Expecting HR to Be Emotionless Isn’t Professionalism. It’s a Leadership Blind Spot
1/14/20261 min read
HR is NOT conflict‑proof. HR is human, and it deserves the same support it gives everyone else.
Somewhere along the way, a myth took hold that HR professionals should be conflict‑proof, immune to tension, untouched by emotion, and somehow expected to navigate every interaction with perfect neutrality.
But here is the truth: HR staff are human. We experience conflict. We feel emotion. We navigate the same interpersonal complexities as everyone else in the organization. And, pretending otherwise, does not make a workplace healthier, it makes it dishonest.
What truly matters is not the absence of conflict, but the presence of emotional intelligence in how top leaders respond to it.

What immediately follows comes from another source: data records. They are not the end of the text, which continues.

/-- The operations accepted while BUSY = 1 (NOP, WRSEL, ignored writes, reserved commands) give the same state before and
after a completion (60_exceptions.md R262). -/
def Obligations.AcceptedBusyWritesCommuteWithCompletion : Prop :=
  ∀ (i : Instr) (s : State), s.busy = true →
    (i = .nop ∨ (∃ k, i = .wrsel k) ∨ i.isIgnoredWrite = true ∨ i.isReserved = true) →
    ∃ t, exec i s = .next t ∧ exec i (s.complete Config.params) = .next (t.complete Config.params)

/-- A scan in progress completes within LAT_MAX cycles of its START, whatever the host does short of reset, and the result
registers then hold the scan of the capture (70_reset_and_hazards.md R291, R285). The count of cycles and the place of
completion on the list are the model's (log entry 2). -/
def Obligations.ScanCompletesWithinLatMax : Prop :=
  ∀ s : State, s.busy = true → s.elapsed < Config.params.latMax s.bc → (∀ c ∈ s.pending, c.rst = false) →
    ∃ k t, 1 ≤ k ∧ k + s.elapsed ≤ Config.params.latMax s.bc ∧ Sys2Proof.core.run k s = .next t ∧
      t.busy = false ∧ t.done = true ∧ t.HoldsScanOf s.capture ∧ t.capture = s.capture

/-- An accepted START never completes in its own cycle: BUSY is 1 after it (70_reset_and_hazards.md R291). The count of cycles is the model's (log entry 2). -/
def Obligations.AcceptedStartLeavesTheBlockBusy : Prop :=
  ∀ s : State, s.busy = false →
    ∃ t, step (s.present 0x1000000002#37) = .next t ∧ t.busy = true ∧ t.done = false ∧ t.elapsed = 0

/-! ### CTRL commands -/

/-- NOP (command 0, whatever D[31:4]) and every write to a read-only or reserved location change nothing, also while BUSY = 1
(46_host_operations.md R210, R217). -/
def Obligations.NopAndIgnoredWritesChangeNothing : Prop :=
  ∀ s : State, exec .nop s = .next s ∧ exec .wrIgn1 s = .next s ∧ exec .wrIgn3 s = .next s ∧
    (∀ a, exec (.wrIgn4 a) s = .next s) ∧ exec .wrIgn7 s = .next s ∧ (∀ a, exec (.wrIgn8 a) s = .next s) ∧
    (∀ d : BitVec 28, decode (hopOf true 0#4 (d ++ 0#4)) = .nop) ∧
    ∀ (a : Addr) (d : Word), a ≠ 0#4 → a ≠ 2#4 → a ≠ 6#4 → (decode (hopOf true a d)).isIgnoredWrite = true

/-- A reserved command (3 to 15, whatever D[31:4]) sets ACC_ERR and nothing else, whether BUSY is 0 or 1 (46_host_operations.md R211). -/
def Obligations.ReservedCommandsSetAccErrOnly : Prop :=
  ∀ s : State, exec .rsvdCmd3 s = .next { s with accErr := true } ∧
    (∀ cmd, exec (.rsvdCmd4 cmd) s = .next { s with accErr := true }) ∧
    (∀ cmd, exec (.rsvdCmd8 cmd) s = .next { s with accErr := true }) ∧
    ({ State.reset with accErr := true } : State).statusWord = 0x10#32 ∧
    ∀ (d : BitVec 28) (c : BitVec 4), 3 ≤ c.toNat → (decode (hopOf true 0#4 (d ++ c))).isReserved = true

/-- CLEAR on an idle block sets the registers to 0 and leaves the bus side; on a busy one it sets ACC_ERR only
(46_host_operations.md R212). -/
def Obligations.ClearEmptiesAnIdleBlock : Prop :=
  ∀ s : State,
    (s.busy = true → exec .clear s = .next { s with accErr := true }) ∧
    (s.busy = false → ∃ t, exec .clear s = .next t ∧ t.bc = 0 ∧ t.rc = 0 ∧ t.resn = 0 ∧ t.sel = 0#32 ∧
      t.cnt = Counters.zero ∧ t.statusWord = 0#32 ∧ t.phase = .idle ∧ State.SameBus s t ∧ t.elapsed = s.elapsed ∧
      t.draws = s.draws) ∧
    ∀ d : BitVec 28, decode (hopOf true 0#4 (d ++ 1#4)) = .clear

When a top leader expects HR to never experience conflict, it signals a fundamental misunderstanding of both human nature and the HR function. I will take it one step further and even worse to that is when HR is asked whether they can “remain professional” with the other party of conflict. An unprovoked situation, just a reminder to HR. That is more than misguided, it’s a slap in the face to the very people who spend their days supporting others through conflict, crisis, and complexity.
Professionalism is not the absence of emotion. Professionalism is the ability to navigate emotion with integrity.
And here’s the part that often gets overlooked: When HR turns to top leadership for support, they should NOT be turned away. If HR is expected to be the steady hand for everyone else, then top leadership must be the steady hand for HR. That’s what partnership looks like. That’s what trust looks like. And, that’s what emotionally intelligent top leadership looks like.
Organizations thrive when leaders understand that:
- Conflict happens. Even amongst HR.
- Emotional intelligence is a shared responsibility, NOT a burden placed on one department.
- Top leaders must support HR the same way they expect HR to support everyone else.
- Trust is built when leaders assume capability, not question it.
- HR deserves the same dignity, backing, and humanity as every other employee.
If we want workplaces where people feel safe, supported, and respected, then we need leaders who recognize that HR is not a machine, it’s a team of humans doing deeply impactful work. Talk about psychological safety.
And like everyone else, we as HR do it best when we are trusted, backed, and treated with dignity.